In 2017, an estimated 2.5 billion people will use social media, uploading roughly 300 million photos per day to Facebook alone. The volume of user generated content posted to social media is unprecedented, with many unaware of the legal implications online activity has on their intellectual property rights.

What people don’t realise, is that although they might technically retain the ownership of their uploaded content, social media platforms are largely permitted to do whatever they like with content uploaded onto their sites, including using, sharing and selling their users’ work.

In Australia, original material such as text, photos, images, video, and audio are protected under the Copyright Act 1968 (Cth). The Act defines the legally enforceable rights of creators of artistic and creative works, and applies nationally. Generally, the author or creator of a work is the copyright owner, with the exclusive rights to control the reproduction or display of the work, and the exclusive right to profit from the work.

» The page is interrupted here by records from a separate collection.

/-- Cursors that give a second window (occupied, and free), none, an empty and a full ring. -/
theorem witness_TwoWindowsCoverRegions :
    (2 ≤ 8 ∧ 5 < 8 ∧ 2 < 8 ∧ occLen2 5 2 = 2) ∧ (2 ≤ 8 ∧ 2 < 8 ∧ 7 < 8 ∧ freeLen2 7 2 = 1) ∧ (2 ≤ 2 ∧ 0 < 2 ∧ 1 < 2 ∧ ringFull 2 0 1) ∧
      (2 ≤ 2 ∧ 1 < 2 ∧ occupied 2 1 1 = 0) := by decide

theorem witness_RxrWindowShowsPending : Inv busy ∧ busy.rxrOvr = false ∧ Inv (rx8 [] 3 3) ∧ (rx8 [] 3 3).rxrOvr = false :=
  ⟨inv_busy, rfl, inv_rx8 (by decide), rfl⟩

theorem witness_RxrWindowReportsOverrun : { busy with rxrOvr := true }.rxrOvr = true := rfl

/-- The whole first window (3 bytes), and one more than it holds; and a state with the flag set. -/
theorem witness_RxrCommitReleases :
    Inv (rx8 [] 5 2) ∧ (rx8 [] 5 2).rxrOvr = false ∧ occLen 8 5 2 = 3 ∧ 3 ≤ occLen 8 5 2 ∧ occLen 8 5 2 < 4 ∧
      Inv { busy with rxrOvr := true } ∧ { busy with rxrOvr := true }.rxrOvr = true :=
  ⟨inv_rx8 (by decide), rfl, by decide, by decide, by decide,
    ⟨inv_busy.params, inv_busy.enc, inv_busy.dec, inv_busy.rxr, inv_busy.txr⟩, rfl⟩

theorem witness_RxengPutAppends :
    Inv { busy with sched := [.rxeng 0x44] } ∧ busy.rxrOvr = false ∧
      ¬ (busy.rxr.wr + 1) % busy.params.rxCap = busy.rxr.rd ∧
      { busy with sched := [.rxeng 0x44] }.sched = [.rxeng 0x44] := ⟨inv_sched inv_busy _, rfl, by decide, rfl⟩

/-- A full ring with the flag clear, and a set flag. -/
theorem witness_RxengPutOverruns :
    Inv { tight with sched := [.rxeng 0x44] } ∧ (tight.rxr.wr + 1) % tight.params.rxCap = tight.rxr.rd ∧
      Inv { busy with rxrOvr := true, sched := [.rxeng 0x44] } ∧
      { busy with rxrOvr := true, sched := [.rxeng 0x44] }.rxrOvr = true :=
  ⟨inv_sched inv_tight _, rfl, ⟨inv_busy.params, inv_busy.enc, inv_busy.dec, inv_busy.rxr, inv_busy.txr⟩, rfl⟩

/-- Only `HOST`'s turns listed, and none listed. -/
theorem witness_RxrDecodeQuietly :
    Inv { busy with sched := [.host, .host] } ∧ busy.rxrOvr = false ∧ quiet [.host, .host] ∧ quiet [] :=
  ⟨inv_sched inv_busy _, rfl, by decide, by decide⟩

/-- A frame's delimiter and a byte of the next frame arrive inside the composite. -/
def arriving : State := { rx8 [(5, 0x01)] 5 6 with sched := [.rxeng 0x00, .rxeng 0x44, .host] }

/-- The same, the decoder owing the reduced byte of the frame before. -/
def arrivingOwed : State := { arriving with dec := ⟨0xFF, 254, .reduced⟩ }

/-- No overrun, and each way a call ends: more input wanted (`busy`); the frame completes in this call, and the next
frame's byte stays; the delimiter came before, with space and without. -/
theorem witness_RxrDecodeUnderArrivals :
    Inv { busy with sched := [.rxeng 0x44, .host] } ∧ { busy with sched := [.rxeng 0x44, .host] }.rxrOvr = false ∧
      (after (.rxrDecode 9) { busy with sched := [.rxeng 0x44, .host] }).rxrOvr = false ∧
      Inv arriving ∧ answer (.rxrDecode 9) arriving = some (.out [] .frameComplete) ∧
      rxPending (after (.rxrDecode 9) arriving) = [0x44] ∧ (after (.rxrDecode 9) arriving).rxrOvr = false ∧
      Inv arrivingOwed ∧ answer (.rxrDecode 1) arrivingOwed = some (.out [0xFF] .frameComplete) ∧
      answer (.rxrDecode 0) arrivingOwed = some (.out [] .moreOutput) ∧
      rxPending (after (.rxrDecode 0) arrivingOwed) = [0x01, 0x00, 0x44] :=
  have h : Inv arriving := inv_sched (inv_rx8 (by decide)) _
  ⟨inv_sched inv_busy _, rfl, by decide, h, by decide, by decide, by decide,
    ⟨h.params, h.enc, decInv_reduced, h.rxr, h.txr⟩, by decide, by decide, by decide⟩

theorem witness_TxrWindowShowsFree : Inv busy ∧ Inv tight ∧ (tight.txr.wr + 1) % tight.params.txCap = tight.txr.rd :=
  ⟨inv_busy, inv_tight, rfl⟩

/-- The whole free window (2 slots), and one byte more. -/
theorem witness_TxrCommitStores :
    Inv (tx8 [] 6 6) ∧ freeLen 8 6 6 = 2 ∧ [0x03#8, 0x11#8].length ≤ freeLen 8 6 6 ∧
      freeLen 8 6 6 < [0x03#8, 0x11#8, 0x22#8].length := ⟨inv_tx8 (by decide), by decide, by decide, by decide⟩

/-- The most allowed, and one more, which is not enabled. -/
theorem witness_TxengTakeSends :
    Inv { tx8 [(6, 0x03), (7, 0x11)] 6 3 with sched := [.txeng 2] } ∧ takeEnabled 2 (tx8 [(6, 0x03), (7, 0x11)] 6 3) ∧
      ¬ takeEnabled 3 (tx8 [(6, 0x03), (7, 0x11)] 6 3) ∧ ¬ takeEnabled 0 (tx8 [(6, 0x03), (7, 0x11)] 6 3) :=
  ⟨inv_sched (inv_tx8 (by decide)) _, by decide, by decide, by decide⟩

theorem witness_TxrEncodeQuietly : Inv { busy with sched := [.host] } ∧ quiet [.host] :=
  ⟨inv_sched inv_busy _, by decide⟩

/-- An empty transmit ring, the final flush begun. -/
def flushing : State := { tx8 [] 6 6 with enc := encCode, sched := [.txeng 1, .host] }

/-- A `TAKE` falls inside the composite; the message ends here, and it goes on after; the final flush begins in the
call, and had begun before. -/
theorem witness_TxrEncodeUnderTakes :
    Inv { busy with sched := [.txeng 1, .host] } ∧ (true = true → ([] : Window) = []) ∧
      (false = true → msg12 = []) ∧
      answer (.txrEncode msg12 true) (tx8 [] 6 6) = some (.consumed 4 .frameComplete) ∧ Inv (tx8 [] 6 6) ∧
      answer (.txrEncode msg12 true) flushing = some (.consumed 0 .frameComplete) ∧ Inv flushing :=
  have h : Inv (tx8 [] 6 6) := inv_tx8 (by decide)
  ⟨inv_sched inv_busy _, fun _ => rfl, nofun, by decide, h, by decide,
    ⟨h.params, encInv_encCode, h.dec, h.rxr, h.txr⟩⟩

theorem witness_TransmitOrderKept :
    Inv busy ∧ exec (.txrCommit [0x44]) busy = .next (after (.txrCommit [0x44]) busy) ∧
      Instr.txrCommit [0x44] ≠ .txrReset ∧ Inv { busy with sched := [.txeng 1] } ∧ (Turn.txeng 1).isEngine = true ∧
      step { busy with sched := [.txeng 1] } = .next (stepped { busy with sched := [.txeng 1] }) :=
  ⟨inv_busy, rfl, by decide, inv_sched inv_busy _, rfl, rfl⟩

theorem witness_ResetMeetsInvariant : Params.valid { Params.default with rxCap := 2, txCap := 2 } := by decide

theorem witness_StepKeepsInvariant :
    Inv { busy with sched := [.rxeng 0x44] } ∧
      step { busy with sched := [.rxeng 0x44] } = .next (stepped { busy with sched := [.rxeng 0x44] }) :=
  ⟨inv_sched inv_busy _, rfl⟩

/-- An initialised engine, and an operation that needs none. -/
theorem witness_EveryOperationReturns :
    Inv busy ∧ unitField (opWord .crc16Final) = 0 ∧ fnField (opWord .crc16Final) ≠ 0 ∧ busy.crc16 ≠ none ∧
      unitField (opWord .crc32Final) = 1 ∧ busy.crc32 ≠ none ∧ unitField (opWord .rxrWindow) = 4 :=
  ⟨inv_busy, by decide, by decide, by decide, by decide, by decide, by decide⟩

/-- A step that goes on, and one that stops. -/
theorem witness_StepStopsOnlyBeforeInit :
    Inv busy ∧ step busy = .next busy ∧
      step (State.reset.withFetchWord 8 0x03) = .fault .crc16BeforeInit := ⟨inv_busy, rfl, rfl⟩

theorem witness_CursorOwnership :
    quiet busy.sched ∧ exec (.rxrCommit 1) busy = .next (after (.rxrCommit 1) busy) ∧
      Instr.rxrCommit 1 ≠ .rxrReset ∧ Instr.rxrCommit 1 ≠ .txrReset ∧
      step { busy with sched := [.rxeng 0x44] } = .next (stepped { busy with sched := [.rxeng 0x44] }) ∧
      step { busy with sched := [.txeng 1] } = .next (stepped { busy with sched := [.txeng 1] }) :=
  ⟨by decide, rfl, by decide, by decide, rfl, rfl⟩

theorem witness_ParametersNeverChange :
    step { busy with sched := [.txeng 1] } = .next (stepped { busy with sched := [.txeng 1] }) := rfl

/-- `busy` with another byte in a slot that is not occupied. -/
def busyToo : State := { busy with rxr := ⟨[(0, 0x33), (2, 0x77), (3, 0x22)], 3, 1⟩ }

/-- A step that keeps the flag clear, and one that overruns. -/
theorem witness_UnreadBytesUnobservable :
    Inv busy ∧ Inv busyToo ∧ AgreeOnRead busy busyToo ∧ busy.rxrOvr = false ∧ busy ≠ busyToo ∧
      step busy = .next busy ∧ (stepped { busy with sched := [.rxeng 0x44] }).rxrOvr = false ∧
      (stepped { tight with sched := [.rxeng 0x44] }).rxrOvr = true :=
  ⟨inv_busy, ⟨by decide, encInv_encData, decInv_run, ringInv_of (by decide), ringInv_of (by decide)⟩,
    ⟨rfl, rfl, rfl, rfl⟩, rfl, fun h => absurd (congrArg (fun s => s.rxr.storage) h) (by decide), rfl, by decide,
    by decide⟩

Copyright owners can of course grant licences to allow others to use or profit from their work. Ordinarily, copyright owners grant licences to business associates for a benefit or commercial gain. Granting a licence is usually a carefully negotiated and considered transaction. In contrast, the users of social media platforms are often completely unaware that by signing up for a social media account, they are granting broad licences to the platforms to allow them to use their work, effectively losing their exclusive rights to control and profit from their work. Read on to find out how.

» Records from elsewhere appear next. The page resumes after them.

-- ==== Sys2Proof/Decode.lean ====
section
/-! DEFINITION. Decode.lean: reading an instruction from bytes, and after it the encoder (spec 30_encoding.md R90 to R103).
The format OHL (R91): opcode byte, high address byte, low address byte, at rising addresses. The decoder matches the bits
of the opcode exhaustively: no encoding falls through to a neighbour. -/

namespace Sys2Proof

/-- Why a list of bytes holds no instruction. -/
inductive DecodeError where
  /-- Fewer than the three bytes every instruction has (R90). Safe: the machine's fetch always has three (R121). -/
  | truncated
  deriving DecidableEq, Repr

/-- Rows 0 to 3 by the low three bits `i p1 p0` (R97, R98): one family's eight instructions. -/
def decodeRow (op : Byte) (m a s n mi ai si ni : Bool → Instr) : Instr :=
  match op.getLsbD 2, op.getLsbD 1, op.getLsbD 0 with
  | false, false, false => m (op.getLsbD 3)
  | false, false, true => a (op.getLsbD 3)
  | false, true, false => s (op.getLsbD 3)
  | false, true, true => n (op.getLsbD 3)
  | true, false, false => mi (op.getLsbD 3)
  | true, false, true => ai (op.getLsbD 3)
  | true, true, false => si (op.getLsbD 3)
  | true, true, true => ni (op.getLsbD 3)

/-- Row F by the whole low nibble (R93, R100). -/
def decodeRowF (op ah al : Byte) : Instr :=
  match op.getLsbD 3, op.getLsbD 2, op.getLsbD 1, op.getLsbD 0 with
  | false, false, false, false => .jz ah al
  | false, false, false, true => .jp ah al
  | false, false, true, false => .nopfF2 ah al
  | false, false, true, true => .nopfF3 ah al
  | false, true, false, false => .jmpb ah al
  | false, true, false, true => .nopfF5 ah al
  | false, true, true, false => .nopfF6 ah al
  | false, true, true, true => .nopfF7 ah al
  | true, false, false, false => .nopfF8 ah al
  | true, false, false, true => .nopfF9 ah al
  | true, false, true, false => .nopfFA ah al
  | true, false, true, true => .nopfFB ah al
  | true, true, false, false => .nopfFC ah al
  | true, true, false, true => .nopfFD ah al
  | true, true, true, false => .jmp ah al
  | true, true, true, true => .hlt ah al

/-- The instruction whose three bytes are `op`, `ah`, `al`, by the high nibble of the opcode (R92, R96, R100, R101). Total:
every opcode byte is an instruction (R103). -/
def decodeWord (op ah al : Byte) : Instr :=
  match op.getLsbD 7, op.getLsbD 6, op.getLsbD 5, op.getLsbD 4 with
  | false, false, false, false =>
    decodeRow op (.sgnm · ah al) (.sgna · ah al) (.sgns · ah al) (.sgnn · ah al)
      (.sgnmi · ah al) (.sgnai · ah al) (.sgnsi · ah al) (.sgnni · ah al)
  | false, false, false, true =>
    decodeRow op (.movm · ah al) (.mova · ah al) (.movs · ah al) (.movn · ah al)
      (.movmi · ah al) (.movai · ah al) (.movsi · ah al) (.movni · ah al)
  | false, false, true, false =>
    decodeRow op (.addm · ah al) (.adda · ah al) (.adds · ah al) (.addn · ah al)
      (.addmi · ah al) (.addai · ah al) (.addsi · ah al) (.addni · ah al)
  | false, false, true, true =>
    decodeRow op (.subm · ah al) (.suba · ah al) (.subs · ah al) (.subn · ah al)
      (.submi · ah al) (.subai · ah al) (.subsi · ah al) (.subni · ah al)
  | false, true, false, false => .rsv4 (op.extractLsb' 0 4) ah al
  | false, true, false, true => .rsv5 (op.extractLsb' 0 4) ah al
  | false, true, true, false => .rsv6 (op.extractLsb' 0 4) ah al
  | false, true, true, true => .rsv7 (op.extractLsb' 0 4) ah al
  | true, false, false, false => .rsv8 (op.extractLsb' 0 4) ah al
  | true, false, false, true => .rsv9 (op.extractLsb' 0 4) ah al
  | true, false, true, false => .rsvA (op.extractLsb' 0 4) ah al
  | true, false, true, true => .rsvB (op.extractLsb' 0 4) ah al
  | true, true, false, false => .rsvC (op.extractLsb' 0 4) ah al
  | true, true, false, true => .rsvD (op.extractLsb' 0 4) ah al
  | true, true, true, false => .rsvE (op.extractLsb' 0 4) ah al
  | true, true, true, true => decodeRowF op ah al

/-- The instruction at the head of a list of bytes and the bytes after it; a list of fewer than three bytes is rejected by
name (R90). -/
def decode : List Byte → Except DecodeError (Instr × List Byte)
  | op :: ah :: al :: rest => .ok (decodeWord op ah al, rest)
  | _ => .error .truncated

/-- The three bytes of an instruction given as opcode_table.json gives it: one 24-bit word with the opcode in bits 23 to
16, the high address byte in bits 15 to 8 and the low one in bits 7 to 0 (R91); bits from `nbits` up are 0. The opcode
byte is at the lowest address. -/
def tableWordBytes (nbits w : Nat) : List Byte :=
  let v := BitVec.ofNat 24 (w % 2 ^ nbits)
  [v.extractLsb' 16 8, v.extractLsb' 8 8, v.extractLsb' 0 8]

/-- The instruction the decoder reads from a word numbered as opcode_table.json numbers its bits. -/
def decodeTableWord (nbits w : Nat) : Option Instr :=
  match decode (tableWordBytes nbits w) with
  | .ok (i, _) => some i
  | .error _ => none

/-! ### The encoder -/

/-- An opcode byte of rows 0 to 3: `op4`, then `b3`, then the bits `i p1 p0` (R92). -/
def rowOpcode (op4 : BitVec 4) (b3 : Bool) (low3 : BitVec 3) : Byte :=
  op4 ++ (BitVec.ofBool b3 ++ low3 : BitVec 4)

/-- An opcode byte from its two nibbles (R92). -/
def nibblesOpcode (op4 low : BitVec 4) : Byte := op4 ++ low

/-- The opcode byte of an instruction (R98, R100, R101). -/
def Instr.opcode : Instr → Byte
  | .sgnm b3 _ _ => rowOpcode 0 b3 0
  | .sgna b3 _ _ => rowOpcode 0 b3 1
  | .sgns b3 _ _ => rowOpcode 0 b3 2
  | .sgnn b3 _ _ => rowOpcode 0 b3 3
  | .sgnmi b3 _ _ => rowOpcode 0 b3 4
  | .sgnai b3 _ _ => rowOpcode 0 b3 5
  | .sgnsi b3 _ _ => rowOpcode 0 b3 6
  | .sgnni b3 _ _ => rowOpcode 0 b3 7
  | .movm b3 _ _ => rowOpcode 1 b3 0
  | .mova b3 _ _ => rowOpcode 1 b3 1
  | .movs b3 _ _ => rowOpcode 1 b3 2
  | .movn b3 _ _ => rowOpcode 1 b3 3
  | .movmi b3 _ _ => rowOpcode 1 b3 4
  | .movai b3 _ _ => rowOpcode 1 b3 5
  | .movsi b3 _ _ => rowOpcode 1 b3 6
  | .movni b3 _ _ => rowOpcode 1 b3 7
  | .addm b3 _ _ => rowOpcode 2 b3 0
  | .adda b3 _ _ => rowOpcode 2 b3 1
  | .adds b3 _ _ => rowOpcode 2 b3 2
  | .addn b3 _ _ => rowOpcode 2 b3 3
  | .addmi b3 _ _ => rowOpcode 2 b3 4
  | .addai b3 _ _ => rowOpcode 2 b3 5
  | .addsi b3 _ _ => rowOpcode 2 b3 6
  | .addni b3 _ _ => rowOpcode 2 b3 7
  | .subm b3 _ _ => rowOpcode 3 b3 0
  | .suba b3 _ _ => rowOpcode 3 b3 1
  | .subs b3 _ _ => rowOpcode 3 b3 2
  | .subn b3 _ _ => rowOpcode 3 b3 3
  | .submi b3 _ _ => rowOpcode 3 b3 4
  | .subai b3 _ _ => rowOpcode 3 b3 5
  | .subsi b3 _ _ => rowOpcode 3 b3 6
  | .subni b3 _ _ => rowOpcode 3 b3 7
  | .hlt _ _ => 0xFF
  | .jmp _ _ => 0xFE
  | .jmpb _ _ => 0xF4
  | .jz _ _ => 0xF0
  | .jp _ _ => 0xF1
  | .nopfF2 _ _ => 0xF2
  | .nopfF3 _ _ => 0xF3
  | .nopfF5 _ _ => 0xF5
  | .nopfF6 _ _ => 0xF6
  | .nopfF7 _ _ => 0xF7
  | .nopfF8 _ _ => 0xF8
  | .nopfF9 _ _ => 0xF9
  | .nopfFA _ _ => 0xFA
  | .nopfFB _ _ => 0xFB
  | .nopfFC _ _ => 0xFC
  | .nopfFD _ _ => 0xFD
  | .rsv4 low _ _ => nibblesOpcode 0x4 low
  | .rsv5 low _ _ => nibblesOpcode 0x5 low
  | .rsv6 low _ _ => nibblesOpcode 0x6 low
  | .rsv7 low _ _ => nibblesOpcode 0x7 low
  | .rsv8 low _ _ => nibblesOpcode 0x8 low
  | .rsv9 low _ _ => nibblesOpcode 0x9 low
  | .rsvA low _ _ => nibblesOpcode 0xA low
  | .rsvB low _ _ => nibblesOpcode 0xB low
  | .rsvC low _ _ => nibblesOpcode 0xC low
  | .rsvD low _ _ => nibblesOpcode 0xD low
  | .rsvE low _ _ => nibblesOpcode 0xE low

/-- The second byte of an instruction, rawHighByte (R91). -/
def Instr.highByte : Instr → Byte
  | .sgnm _ ah _ => ah
  | .sgna _ ah _ => ah
  | .sgns _ ah _ => ah
  | .sgnn _ ah _ => ah
  | .sgnmi _ ah _ => ah
  | .sgnai _ ah _ => ah
  | .sgnsi _ ah _ => ah
  | .sgnni _ ah _ => ah
  | .movm _ ah _ => ah
  | .mova _ ah _ => ah
  | .movs _ ah _ => ah
  | .movn _ ah _ => ah
  | .movmi _ ah _ => ah
  | .movai _ ah _ => ah
  | .movsi _ ah _ => ah
  | .movni _ ah _ => ah
  | .addm _ ah _ => ah
  | .adda _ ah _ => ah
  | .adds _ ah _ => ah
  | .addn _ ah _ => ah
  | .addmi _ ah _ => ah
  | .addai _ ah _ => ah
  | .addsi _ ah _ => ah
  | .addni _ ah _ => ah
  | .subm _ ah _ => ah
  | .suba _ ah _ => ah
  | .subs _ ah _ => ah
  | .subn _ ah _ => ah
  | .submi _ ah _ => ah
  | .subai _ ah _ => ah
  | .subsi _ ah _ => ah
  | .subni _ ah _ => ah
  | .hlt ah _ => ah
  | .jmp ah _ => ah
  | .jmpb ah _ => ah
  | .jz ah _ => ah
  | .jp ah _ => ah
  | .nopfF2 ah _ => ah
  | .nopfF3 ah _ => ah
  | .nopfF5 ah _ => ah
  | .nopfF6 ah _ => ah
  | .nopfF7 ah _ => ah
  | .nopfF8 ah _ => ah
  | .nopfF9 ah _ => ah
  | .nopfFA ah _ => ah
  | .nopfFB ah _ => ah
  | .nopfFC ah _ => ah
  | .nopfFD ah _ => ah
  | .rsv4 _ ah _ => ah
  | .rsv5 _ ah _ => ah
  | .rsv6 _ ah _ => ah
  | .rsv7 _ ah _ => ah
  | .rsv8 _ ah _ => ah
  | .rsv9 _ ah _ => ah
  | .rsvA _ ah _ => ah
  | .rsvB _ ah _ => ah
  | .rsvC _ ah _ => ah
  | .rsvD _ ah _ => ah
  | .rsvE _ ah _ => ah

/-- The third byte of an instruction, rawLowByte (R91). -/
def Instr.lowByte : Instr → Byte
  | .sgnm _ _ al => al
  | .sgna _ _ al => al
  | .sgns _ _ al => al
  | .sgnn _ _ al => al
  | .sgnmi _ _ al => al
  | .sgnai _ _ al => al
  | .sgnsi _ _ al => al
  | .sgnni _ _ al => al
  | .movm _ _ al => al
  | .mova _ _ al => al
  | .movs _ _ al => al
  | .movn _ _ al => al
  | .movmi _ _ al => al
  | .movai _ _ al => al
  | .movsi _ _ al => al
  | .movni _ _ al => al
  | .addm _ _ al => al
  | .adda _ _ al => al
  | .adds _ _ al => al
  | .addn _ _ al => al
  | .addmi _ _ al => al
  | .addai _ _ al => al
  | .addsi _ _ al => al
  | .addni _ _ al => al
  | .subm _ _ al => al
  | .suba _ _ al => al
  | .subs _ _ al => al
  | .subn _ _ al => al
  | .submi _ _ al => al
  | .subai _ _ al => al
  | .subsi _ _ al => al
  | .subni _ _ al => al
  | .hlt _ al => al
  | .jmp _ al => al
  | .jmpb _ al => al
  | .jz _ al => al
  | .jp _ al => al
  | .nopfF2 _ al => al
  | .nopfF3 _ al => al
  | .nopfF5 _ al => al
  | .nopfF6 _ al => al
  | .nopfF7 _ al => al
  | .nopfF8 _ al => al
  | .nopfF9 _ al => al
  | .nopfFA _ al => al
  | .nopfFB _ al => al
  | .nopfFC _ al => al
  | .nopfFD _ al => al
  | .rsv4 _ _ al => al
  | .rsv5 _ _ al => al
  | .rsv6 _ _ al => al
  | .rsv7 _ _ al => al
  | .rsv8 _ _ al => al
  | .rsv9 _ _ al => al
  | .rsvA _ _ al => al
  | .rsvB _ _ al => al
  | .rsvC _ _ al => al
  | .rsvD _ _ al => al
  | .rsvE _ _ al => al

/-- The bytes of an instruction, the opcode first (R91). -/
def encode (i : Instr) : List Byte := [i.opcode, i.highByte, i.lowByte]

/-- The 24-bit word of an instruction as opcode_table.json writes it: `(OP << 16) + (AH << 8) + AL` (R91). -/
def encodeWord (i : Instr) : BitVec 24 := i.opcode ++ (i.highByte ++ i.lowByte : BitVec 16)

end Sys2Proof
end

Licences hidden inside most terms of use

The use of a social networking platform is ultimately a contractual relationship between the user and the platform. When a user creates an account with a social platform, they must agree to a ‘Terms of Use’ policy, which represent the terms of the contract.

While variations exist, popular platforms such as Facebook, Instagram, Twitter, and LinkedIn all follow a common framework. While user terms typically state that users remain the owners of the content they share, by agreeing to the terms, users usually grant the platform a non-exclusive, royalty free, transferrable, sub-licensable, worldwide license to use content shared on the platform.

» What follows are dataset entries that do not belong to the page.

/-- The raw wires of a reserved opcode by its low three bits `i p1 p0` (R153), and the phase FAULT (60 R302). -/
def faulted (s : State) (n : Nat) (low : BitVec 4) (ah al : Byte) : State :=
  { decoded s (BitVec.ofNat 8 (16 * n + low.toNat)) ah al true (decide (low.toNat % 4 = 1)) true
      (decide (low.toNat % 4 ≠ 2)) (decide (low.toNat / 4 % 2 = 1)) (decide (low.toNat % 4 = 0)) true false with
    phase := .fault }

/-- A cycle that halts in CHECK-RUN (R133): only the latches, the raw wires 0 to 7 and the phase differ from `s`. -/
def halted (i : Instr) (s : State) : State :=
  { s with
    op := i.opcode, ah := i.highByte, al := i.lowByte, ea := ea s i.highByte i.lowByte
    wires := decodeWires i.opcode (s.wires.w8 && s.gates.g8) (s.wires.w9 && s.gates.g9) s.wires
    phase := .halt }

/-- The ALU's result in an instruction of rows 0 to 3, or of rows 4 to E with gate 6 cut: the family's function of
`signAdjust(AX)` and the operand, or `signAdjust(AX)` with gate 6 cut (R142 to R146, R277). -/
def storedValue (s : State) (i : Instr) : Word :=
  let second :=
    if i.opcode.getLsbD 2 then immediateOperand s i.highByte i.lowByte else memoryOperand s i.highByte i.lowByte
  if s.gates.g6 then
    if i.opcode.toNat < 0x10 then signAdjusted s
    else if i.opcode.toNat < 0x20 then second
    else if i.opcode.toNat < 0x30 then signAdjusted s + second
    else signAdjusted s - second
  else signAdjusted s

/-- The SGN instruction with the low nibble `low` (41_sgn.md R200 to R207, either value of bit 3). -/
def sgnOf (low : BitVec 4) (ah al : Byte) : Instr := decodeWord (BitVec.ofNat 8 low.toNat) ah al

end Sys2Proof.Claims

open Sys2Proof Sys2Proof.Machine Sys2Proof.Claims

/-! ### Reset -/

/-- After reset AX, SI and IP are 0, every cell reads 0 and the phase is FETCH (R40, R331). The flags, wire 10 and the gates
have the values of the spec's decisions D2 and D3 (notes/assumptions/5.md, 6.md): the spec's own inference, so no rule is
claimed for them. -/
def Obligations.ResetState : Prop :=
  State.reset.ax = 0 ∧ State.reset.si = 0 ∧ State.reset.ip = 0 ∧ State.reset.phase = .fetch ∧
  (∀ a : Int, memRead1 State.reset.mem a = 0) ∧
  (∀ k : Fin 11, State.reset.wires.raw k = false) ∧ (∀ k : Fin 11, k ≠ 10 → gateOf State.reset.gates k = true)

/-- The reset state has a canonical memory, wire 10 false and the flag invariant's case (a). The flags' reset values are the
spec's decision D2 (notes/assumptions/5.md). -/
def Obligations.ResetMeetsTheInvariants : Prop := State.reset.Inv ∧ State.reset.FlagInv

/-! ### Encoding -/

/-- Every instruction, with every value of its fields, is read back from its three bytes whatever follows them (R91, R92). -/
def Obligations.DecodeOfEncode : Prop :=
  ∀ (i : Instr) (rest : List Byte), i.wellFormed = true → decode (encode i ++ rest) = .ok (i, rest)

Effectively this means that once a user’s content is uploaded to social media, the user loses exclusive control over his/her content.

Mine, or theirs?

So, after agreeing to the terms of use, who has rights in a social media post – you, the media platform, or the general public?

My rights – Users of platforms such as Facebook, Instagram, Twitter, Linkedin and Snapchat technically retain ownership in the content that they share, although as we have seen, they’re no longer in exclusive control of their content.

Their rights – Social media platforms typically receive broad-reaching licences to use, share change and profit from user content shared on the platform. This means for example that they are free to reuse your holiday snaps in their advertisements, repost your opinions, or even sell your content or sub-licence the use your content to third parties.

Generally, deleting your post or your account will effectively revoke this licence, however, if the content has already been shared by the platform or other users it becomes difficult to enforce your rights.

It is also important to consider the realities of social media use. Once your content is out there, it is extremely easy for others to download, edit and share your work. Other platform users do not have any licence rights in your work, so the taking of user content by other users is technically copyright infringement. However, the difficulty of identifying perpetrators, coupled with the sheer volume of ‘infringement’ in the form of sharing, re-posting and re-use that goes on day to day, means that it is difficult to enforce your rights effectively.

What can you do?

Ultimately, posting content to social media platforms leads unavoidably to the compromise of your exclusive rights, and runs the risk of copyright infringement by other social media users. Users who choose to share content such as audio, images and video must be aware of the ways in which their rights can be limited, and ensure they take steps to protect their work where appropriate.

Top tips for protecting your content online:

  • Read the terms of use closely before registering and posting content to a social media platform;
  • Ensure your account’s privacy settings are tailored to your needs – limiting the number of people who can view your profile can help protect your content, while a public profile will carry more risk of copyright infringement;
  • Use watermarks to indicate to other platform users that you own the rights in your work;
  • If you are worried about your content being shared or re-used, deleting that content may be sufficient to terminate the licence; and
  • Social media is not appropriate to share any sensitive or valuable content you have created – there are many other less risky ways to promote and share your work.

Generally, social media represents a powerful tool which may be harnessed to help promote business ventures, advertise, or simply keep in touch. However, businesses and individuals must be aware of the risks of intellectual property infringement when posting content to social media platforms.